STATEMENT OF THE PROBLEM

As a model for describing a three-dimensional inhomogeneous and anisotropic medium of HF radio wave propagation, we employ the global self-consistent model of the thermosphere, ionosphere and protonosphere (GSM TIP). This model involves numerical integration of a system of quasi-hydrodynamic equations for continuity, motion, and heat balance for the multicomponent gas mixture consisting of neutral (O 2 , N 2 , O, H) and charged (molecular O 2 ⁺, NO⁺ and atomic O⁺, H⁺ ions, and electrons) particles. At given input parameters, the GSM TIP calculates global distributions of temperature T n , densities of O 2 , 82

N 2 , O, and vectors of the mean mass velocity of the neutral components of Earth’s upper atmosphere, densities, temperatures, and velocities of atomic (O⁺, H⁺) and molecular ions, as well as the twodimensional distribution of the electric potential of ionospheric and magnetospheric origin. It has a spatial grid of 5° in latitude and 15° in longitude in the geomagnetic spherical coordinate system with variable step in height. The GSM TIP is described in detail in [Namgaladze et al., 1990]. This model has been repeatedly used to study the ionospheric response to SSW events [Bessarab et al., 2012; Korenkov et al., 2012; Klimenko et al., 2013, 2015, 2016]. The global ionospheric response to the January 23–27, 2009 SSW event [Klimenko et al., 2015, 2016] was simulated using output data from the TIME-GCM model [Liu et al., 2010], such as pressure, temperature, density, zonal and meridional wind speeds at a height of 80 km, as lower boundary conditions in the GSM TIP. Besides, we set an additional electric potential so as to reproduce the zonal electric field at the geomagnetic equator, which causes the vertical electromagnetic plasma drift with velocities observed at the Jicamarca Observatory.

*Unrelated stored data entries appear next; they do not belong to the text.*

-- ==== Sys2Proof/Machine/Dispatch.lean ====
section
/-! DEFINITION. Dispatch: one arm per constructor of Instr, one direct call of the meaning of each. -/

namespace Sys2Proof.Machine
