/-- No earlier row of the opcode table claims the encoding of the instruction. -/
def Instr.wf : Instr → Bool
  | .cps _ _ _ _ _ _ => true
  | .setend _ => true
  | .clrex => true
  | .pldImm _ _ _ => true
  | .pldReg _ _ _ _ _ => true
  | .srs _ _ _ _ => true
  | .rfe _ _ _ _ => true
  | .blxImm _ _ => true
  | .mcrr2 _ _ _ _ _ => true
  | .mrrc2 _ _ _ _ _ => true
  | .stc2Offset _ _ _ _ _ _ _ => true
  | .stc2Post _ _ _ _ _ _ => true
  | .stc2Unindexed _ _ _ _ _ => true
  | .ldc2Offset _ _ _ _ _ _ _ => true
  | .ldc2Post _ _ _ _ _ _ => true
  | .ldc2Unindexed _ _ _ _ _ => true
  | .cdp2 _ _ _ _ _ _ => true
  | .mcr2 _ _ _ _ _ _ => true
  | .mrc2 _ _ _ _ _ _ => true
  | .undefinedArm ignored => !(uncondRows.any (fits (at' ignored 0)))
  | .fmacs _ _ _ _ _ _ _ => true
  | .fmacd _ _ _ _ => true
  | .fnmacs _ _ _ _ _ _ _ => true
  | .fnmacd _ _ _ _ => true
  | .fmscs _ _ _ _ _ _ _ => true
  | .fmscd _ _ _ _ => true
  | .fnmscs _ _ _ _ _ _ _ => true
  | .fnmscd _ _ _ _ => true
  | .fmuls _ _ _ _ _ _ _ => true
  | .fmuld _ _ _ _ => true
  | .fnmuls _ _ _ _ _ _ _ => true
  | .fnmuld _ _ _ _ => true
  | .fadds _ _ _ _ _ _ _ => true
  | .faddd _ _ _ _ => true
  | .fsubs _ _ _ _ _ _ _ => true
  | .fsubd _ _ _ _ => true
  | .fdivs _ _ _ _ _ _ _ => true
  | .fdivd _ _ _ _ => true
  | .fcpys _ _ _ _ _ => true
  | .fcpyd _ _ _ => true
  | .fabss _ _ _ _ _ => true
  | .fabsd _ _ _ => true
  | .fnegs _ _ _ _ _ => true
  | .fnegd _ _ _ => true
  | .fsqrts _ _ _ _ _ => true
  | .fsqrtd _ _ _ => true
  | .fcmps _ _ _ _ _ => true
  | .fcmpd _ _ _ => true
  | .fcmpes _ _ _ _ _ => true
  | .fcmped _ _ _ => true
  | .fcmpzs _ _ _ => true
  | .fcmpzd _ _ => true
  | .fcmpezs _ _ _ => true
  | .fcmpezd _ _ => true
  | .fcvtds _ _ _ _ => true
  | .fcvtsd _ _ _ _ => true
  | .fuitos _ _ _ _ _ => true
  | .fuitod _ _ _ _ => true
  | .fsitos _ _ _ _ _ => true
  | .fsitod _ _ _ _ => true
  | .ftouis _ _ _ _ _ => true
  | .ftouid _ _ _ _ => true
  | .ftouizs _ _ _ _ _ => true
  | .ftouizd _ _ _ _ => true
  | .ftosis _ _ _ _ _ => true
  | .ftosid _ _ _ _ => true
  | .ftosizs _ _ _ _ _ => true
  | .ftosizd _ _ _ _ => true
  | .flds _ _ _ _ _ _ => true
  | .fldd _ _ _ _ _ => true
  | .fsts _ _ _ _ _ _ => true
  | .fstd _ _ _ _ _ => true
  | .fldmsIa _ _ _ _ _ _ => true
  | .fldmsDb _ _ _ _ _ => true
  | .fldmdIa _ _ _ _ _ => true
  | .fldmdDb _ _ _ _ => true
  | .fldmxIa _ _ _ _ _ => true
  | .fldmxDb _ _ _ _ => true
  | .fstmsIa _ _ _ _ _ _ => true
  | .fstmsDb _ _ _ _ _ => true
  | .fstmdIa _ _ _ _ _ => true
  | .fstmdDb _ _ _ _ => true
  | .fstmxIa _ _ _ _ _ => true
  | .fstmxDb _ _ _ _ => true
  | .fmstat _ => true
  | .fmsr _ _ _ _ => true
  | .fmrs _ _ _ _ => true
  | .fmdlr _ _ _ => true
  | .fmrdl _ _ _ => true
  | .fmdhr _ _ _ => true
  | .fmrdh _ _ _ => true
  | .fmxr _ _ _ => true
  | .fmrx _ sysReg rd => !(sysReg == 1 && rd == 15)
  | .fmdrr _ _ _ _ => true
  | .fmrrd _ _ _ _ => true
  | .fmsrr _ _ _ _ _ => true
  | .fmrrs _ _ _ _ _ => true
  | .mrs _ _ _ => true
  | .msrReg _ _ _ _ => true
  | .bx _ _ => true
  | .bxj _ _ => true
  | .blxReg _ _ => true
  | .clz _ _ _ => true
  | .qadd _ _ _ _ => true
  | .qsub _ _ _ _ => true
  | .qdadd _ _ _ _ => true
  | .qdsub _ _ _ _ => true
  | .bkpt _ => true
  | .smc _ _ => true
  | .smlaXY _ _ _ _ _ _ _ => true
  | .smlawY _ _ _ _ _ _ => true
  | .smulwY _ _ _ _ _ => true
  | .smlalXY _ _ _ _ _ _ _ => true
  | .smulXY _ _ _ _ _ _ => true
  | .mul _ _ _ _ _ => true
  | .mla _ _ _ _ _ _ => true
  | .umaal _ _ _ _ _ => true
  | .umull _ _ _ _ _ _ => true
  | .umlal _ _ _ _ _ _ => true
  | .smull _ _ _ _ _ _ => true
  | .smlal _ _ _ _ _ _ => true
  | .swp _ _ _ _ => true
  | .swpb _ _ _ _ => true
  | .strex _ _ _ _ => true
  | .ldrex _ _ _ => true
  | .strexd _ _ _ _ => true
  | .ldrexd _ _ _ => true
  | .strexb _ _ _ _ => true
  | .ldrexb _ _ _ => true
  | .strexh _ _ _ _ => true
  | .ldrexh _ _ _ => true
  | .strhImm _ _ _ _ _ _ _ _ => true
  | .strhReg _ _ _ _ _ _ _ => true
  | .ldrdImm _ _ _ _ _ _ _ _ => true
  | .ldrdReg _ _ _ _ _ _ _ => true
  | .strdImm _ _ _ _ _ _ _ _ => true
  | .strdReg _ _ _ _ _ _ _ => true
  | .ldrhImm _ _ _ _ _ _ _ _ => true
  | .ldrhReg _ _ _ _ _ _ _ => true
  | .ldrsbImm _ _ _ _ _ _ _ _ => true
  | .ldrsbReg _ _ _ _ _ _ _ => true
  | .ldrshImm _ _ _ _ _ _ _ _ => true
  | .ldrshReg _ _ _ _ _ _ _ => true
  | .nop _ => true
  | .yield _ => true
  | .nopReservedHint _ hint => !(hint == 0 || hint == 1)
  | .msrImm _ r fields rot _ => !(!r && fields == 0 && rot == 0)
  | .cpy _ _ _ => true
  | .andImm _ _ _ _ _ _ => true
  | .andShift _ _ _ _ _ _ _ => true
  | .andRegShift _ _ _ _ _ _ _ => true
  | .eorImm _ _ _ _ _ _ => true
  | .eorShift _ _ _ _ _ _ _ => true
  | .eorRegShift _ _ _ _ _ _ _ => true
  | .subImm _ _ _ _ _ _ => true
  | .subShift _ _ _ _ _ _ _ => true
  | .subRegShift _ _ _ _ _ _ _ => true
  | .rsbImm _ _ _ _ _ _ => true
  | .rsbShift _ _ _ _ _ _ _ => true
  | .rsbRegShift _ _ _ _ _ _ _ => true
  | .addImm _ _ _ _ _ _ => true
  | .addShift _ _ _ _ _ _ _ => true
  | .addRegShift _ _ _ _ _ _ _ => true
  | .adcImm _ _ _ _ _ _ => true
  | .adcShift _ _ _ _ _ _ _ => true
  | .adcRegShift _ _ _ _ _ _ _ => true
  | .sbcImm _ _ _ _ _ _ => true
  | .sbcShift _ _ _ _ _ _ _ => true
  | .sbcRegShift _ _ _ _ _ _ _ => true
  | .rscImm _ _ _ _ _ _ => true
  | .rscShift _ _ _ _ _ _ _ => true
  | .rscRegShift _ _ _ _ _ _ _ => true
  | .tstImm _ _ _ _ => true
  | .tstShift _ _ _ _ _ => true
  | .tstRegShift _ _ _ _ _ => true
  | .teqImm _ _ _ _ => true
  | .teqShift _ _ _ _ _ => true
  | .teqRegShift _ _ _ _ _ => true
  | .cmpImm _ _ _ _ => true
  | .cmpShift _ _ _ _ _ => true
  | .cmpRegShift _ _ _ _ _ => true
  | .cmnImm _ _ _ _ => true
  | .cmnShift _ _ _ _ _ => true
  | .cmnRegShift _ _ _ _ _ => true
  | .orrImm _ _ _ _ _ _ => true
  | .orrShift _ _ _ _ _ _ _ => true
  | .orrRegShift _ _ _ _ _ _ _ => true
  | .movImm _ _ _ _ _ => true
  | .movShift _ sf _ amount ty _ => !(!sf && amount == 0 && ty == .lsl)
  | .movRegShift _ _ _ _ _ _ => true
  | .bicImm _ _ _ _ _ _ => true
  | .bicShift _ _ _ _ _ _ _ => true
  | .bicRegShift _ _ _ _ _ _ _ => true
  | .mvnImm _ _ _ _ _ => true
  | .mvnShift _ _ _ _ _ _ => true
  | .mvnRegShift _ _ _ _ _ _ => true
  | .ldrtImm _ _ _ _ _ => true
  | .ldrtReg _ _ _ _ _ _ _ => true
  | .ldrbtImm _ _ _ _ _ => true
  | .ldrbtReg _ _ _ _ _ _ _ => true
  | .strtImm _ _ _ _ _ => true
  | .strtReg _ _ _ _ _ _ _ => true
  | .strbtImm _ _ _ _ _ => true
  | .strbtReg _ _ _ _ _ _ _ => true
  | .ldrImm _ p _ wb _ _ _ => !(!p && wb)
  | .ldrReg _ p _ wb _ _ _ _ _ => !(!p && wb)
  | .ldrbImm _ p _ wb _ _ _ => !(!p && wb)
  | .ldrbReg _ p _ wb _ _ _ _ _ => !(!p && wb)
  | .strImm _ p _ wb _ _ _ => !(!p && wb)
  | .strReg _ p _ wb _ _ _ _ _ => !(!p && wb)
  | .strbImm _ p _ wb _ _ _ => !(!p && wb)
  | .strbReg _ p _ wb _ _ _ _ _ => !(!p && wb)
  | .sadd16 _ _ _ _ => true
  | .qadd16 _ _ _ _ => true
  | .shadd16 _ _ _ _ => true
  | .uadd16 _ _ _ _ => true
  | .uqadd16 _ _ _ _ => true
  | .uhadd16 _ _ _ _ => true
  | .saddsubx _ _ _ _ => true
  | .qaddsubx _ _ _ _ => true
  | .shaddsubx _ _ _ _ => true
  | .uaddsubx _ _ _ _ => true
  | .uqaddsubx _ _ _ _ => true
  | .uhaddsubx _ _ _ _ => true
  | .ssubaddx _ _ _ _ => true
  | .qsubaddx _ _ _ _ => true
  | .shsubaddx _ _ _ _ => true
  | .usubaddx _ _ _ _ => true
  | .uqsubaddx _ _ _ _ => true
  | .uhsubaddx _ _ _ _ => true
  | .ssub16 _ _ _ _ => true
  | .qsub16 _ _ _ _ => true
  | .shsub16 _ _ _ _ => true
  | .usub16 _ _ _ _ => true
  | .uqsub16 _ _ _ _ => true
  | .uhsub16 _ _ _ _ => true
  | .sadd8 _ _ _ _ => true
  | .qadd8 _ _ _ _ => true
  | .shadd8 _ _ _ _ => true
  | .uadd8 _ _ _ _ => true
  | .uqadd8 _ _ _ _ => true
  | .uhadd8 _ _ _ _ => true
  | .ssub8 _ _ _ _ => true
  | .qsub8 _ _ _ _ => true
  | .shsub8 _ _ _ _ => true
  | .usub8 _ _ _ _ => true
  | .uqsub8 _ _ _ _ => true
  | .uhsub8 _ _ _ _ => true
  | .pkhbt _ _ _ _ _ => true
  | .pkhtb _ _ _ _ _ => true
  | .ssat16 _ _ _ _ => true
  | .usat16 _ _ _ _ => true
  | .ssat _ _ _ _ _ _ => true
  | .usat _ _ _ _ _ _ => true
  | .sel _ _ _ _ => true
  | .rev _ _ _ => true
  | .rev16 _ _ _ => true
  | .revsh _ _ _ => true
  | .sxtb16 _ _ _ _ => true
  | .sxtb _ _ _ _ => true
  | .sxth _ _ _ _ => true
  | .uxtb16 _ _ _ _ => true
  | .uxtb _ _ _ _ => true
  | .uxth _ _ _ _ => true
  | .sxtab16 _ rn _ _ _ => rn != 15
  | .sxtab _ rn _ _ _ => rn != 15
  | .sxtah _ rn _ _ _ => rn != 15
  | .uxtab16 _ rn _ _ _ => rn != 15
  | .uxtab _ rn _ _ _ => rn != 15
  | .uxtah _ rn _ _ _ => rn != 15
  | .smuad _ _ _ _ _ => true
  | .smusd _ _ _ _ _ => true
  | .smlad _ _ rn _ _ _ => rn != 15
  | .smlsd _ _ rn _ _ _ => rn != 15
  | .smlald _ _ _ _ _ _ => true
  | .smlsld _ _ _ _ _ _ => true
  | .smmul _ _ _ _ _ => true
  | .smmla _ _ rn _ _ _ => rn != 15
  | .smmls _ _ _ _ _ _ => true
  | .usad8 _ _ _ _ => true
  | .usada8 _ _ rn _ _ => rn != 15
  | .ldm1 _ _ _ _ _ _ => true
  | .ldm3 _ _ _ _ _ _ => true
  | .ldm2 _ _ _ _ _ => true
  | .stm1 _ _ _ _ _ _ => true
  | .stm2 _ _ _ _ _ => true
  | .b _ _ => true
  | .bl _ _ => true
  | .mcrr _ rn rd cp op crm => !(vfpPairRows.any (fits (0x0C400000#32 ||| at' rn 16 ||| at' rd 12 ||| at' cp 8 ||| at' op 4 ||| at' crm 0)))
  | .mrrc _ rn rd cp op crm => !(vfpPairRows.any (fits (0x0C500000#32 ||| at' rn 16 ||| at' rd 12 ||| at' cp 8 ||| at' op 4 ||| at' crm 0)))
  | .stcOffset _ u nBit wb rn crd cp imm => !(vfpLsRows.any (fits (0x0D000000#32 ||| atB u 23 ||| atB nBit 22 ||| atB wb 21 ||| at' rn 16 ||| at' crd 12 ||| at' cp 8 ||| at' imm 0)))
  | .stcPost _ u nBit rn crd cp imm => !(vfpLsRows.any (fits (0x0C200000#32 ||| atB u 23 ||| atB nBit 22 ||| at' rn 16 ||| at' crd 12 ||| at' cp 8 ||| at' imm 0)))
  | .stcUnindexed _ nBit rn crd cp opt => !(vfpLsRows.any (fits (0x0C800000#32 ||| atB nBit 22 ||| at' rn 16 ||| at' crd 12 ||| at' cp 8 ||| at' opt 0)))
  | .ldcOffset _ u nBit wb rn crd cp imm => !(vfpLsRows.any (fits (0x0D100000#32 ||| atB u 23 ||| atB nBit 22 ||| atB wb 21 ||| at' rn 16 ||| at' crd 12 ||| at' cp 8 ||| at' imm 0)))
  | .ldcPost _ u nBit rn crd cp imm => !(vfpLsRows.any (fits (0x0C300000#32 ||| atB u 23 ||| atB nBit 22 ||| at' rn 16 ||| at' crd 12 ||| at' cp 8 ||| at' imm 0)))
  | .ldcUnindexed _ nBit rn crd cp opt => !(vfpLsRows.any (fits (0x0C900000#32 ||| atB nBit 22 ||| at' rn 16 ||| at' crd 12 ||| at' cp 8 ||| at' opt 0)))
  | .cdp _ op1 crn crd cp op2 crm => !(vfpCdpRows.any (fits (0x0E000000#32 ||| at' op1 20 ||| at' crn 16 ||| at' crd 12 ||| at' cp 8 ||| at' op2 5 ||| at' crm 0)))
  | .mcr _ op1 crn rd cp op2 crm => !(vfpMcrRows.any (fits (0x0E000010#32 ||| at' op1 21 ||| at' crn 16 ||| at' rd 12 ||| at' cp 8 ||| at' op2 5 ||| at' crm 0)))
  | .mrc _ op1 crn rd cp op2 crm => !(vfpMrcRows.any (fits (0x0E100010#32 ||| at' op1 21 ||| at' crn 16 ||| at' rd 12 ||| at' cp 8 ||| at' op2 5 ||| at' crm 0)))
  | .svc _ _ => true
  | .tMov2 _ _ => true
  | .tLsl1 _ _ _ => true
  | .tLsr1 _ _ _ => true
  | .tAsr1 _ _ _ => true
  | .tAdd3 _ _ _ => true
  | .tSub3 _ _ _ => true
  | .tAdd1 imm _ _ => imm != 0
  | .tSub1 _ _ _ => true
  | .tMov1 _ _ => true
  | .tCmp1 _ _ => true
  | .tAdd2 _ _ => true
  | .tSub2 _ _ => true
  | .tAnd _ _ => true
  | .tEor _ _ => true
  | .tLsl2 _ _ => true
  | .tLsr2 _ _ => true
  | .tAsr2 _ _ => true
  | .tAdc _ _ => true
  | .tSbc _ _ => true
  | .tRor _ _ => true
  | .tTst _ _ => true
  | .tNeg _ _ => true
  | .tCmp2 _ _ => true
  | .tCmn _ _ => true
  | .tOrr _ _ => true
  | .tMul _ _ => true
  | .tBic _ _ => true
  | .tMvn _ _ => true
  | .tAdd4 _ _ _ _ => true
  | .tCmp3 _ _ _ _ => true
  | .tCpy _ _ => true
  | .tMov3 h1 h2 _ _ => (h1 || h2)
  | .tBx _ _ => true
  | .tBlx2 _ _ => true
  | .tLdr3 _ _ => true
  | .tStr2 _ _ _ => true
  | .tStrh2 _ _ _ => true
  | .tStrb2 _ _ _ => true
  | .tLdrsb _ _ _ => true
  | .tLdr2 _ _ _ => true
  | .tLdrh2 _ _ _ => true
  | .tLdrb2 _ _ _ => true
  | .tLdrsh _ _ _ => true
  | .tStr1 _ _ _ => true
  | .tLdr1 _ _ _ => true
  | .tStrb1 _ _ _ => true
  | .tLdrb1 _ _ _ => true
  | .tStrh1 _ _ _ => true
  | .tLdrh1 _ _ _ => true
  | .tStr3 _ _ => true
  | .tLdr4 _ _ => true
  | .tAdd5 _ _ => true
  | .tAdd6 _ _ => true
  | .tAdd7 _ => true
  | .tSub4 _ => true
  | .tSxth _ _ => true
  | .tSxtb _ _ => true
  | .tUxth _ _ => true
  | .tUxtb _ _ => true
  | .tPush _ _ => true
  | .tPop _ _ => true
  | .tSetend _ => true
  | .tCps _ _ _ _ => true
  | .tRev _ _ => true
  | .tRev16 _ _ => true
  | .tRevsh _ _ => true
  | .tBkpt _ => true
  | .tStmia _ _ => true
  | .tLdmia _ _ => true
  | .tSvc _ => true
  | .tUndefined _ => true
  | .tB1 c _ => c != .al
  | .tB2 _ => true
  | .tBlx1Suffix _ => true
  | .tBlBlxPrefix _ => true
  | .tBlSuffix _ => true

The results obtained from the model calculations of total electron content (TEC) disturbances correlate qualitatively and quantitatively with observations (Figure 1). Maximum TEC disturbances over the American longitudinal sector are seen to be formed in the equatorial region at 15:00–17:00 UT. The maximum is in crests of the equatorial ionization anomaly (EIA), where the amplitude of TEC disturbances reaches ~ 4 TECU (1 TECU = 4 · 10¹² cm^–2). The agreement with the observational data provided grounds for choosing the GSM TIP to calculate the parameters of the medium of radio wave propagation during the 2009 SSW event. The results of model calculations for 15:00 UT in the EIA region were used to study the SSW effect on radio communication due to maximum TEC disturbances in this region during this period as compared to undisturbed one. As quiet day, we chose January 15, 2009.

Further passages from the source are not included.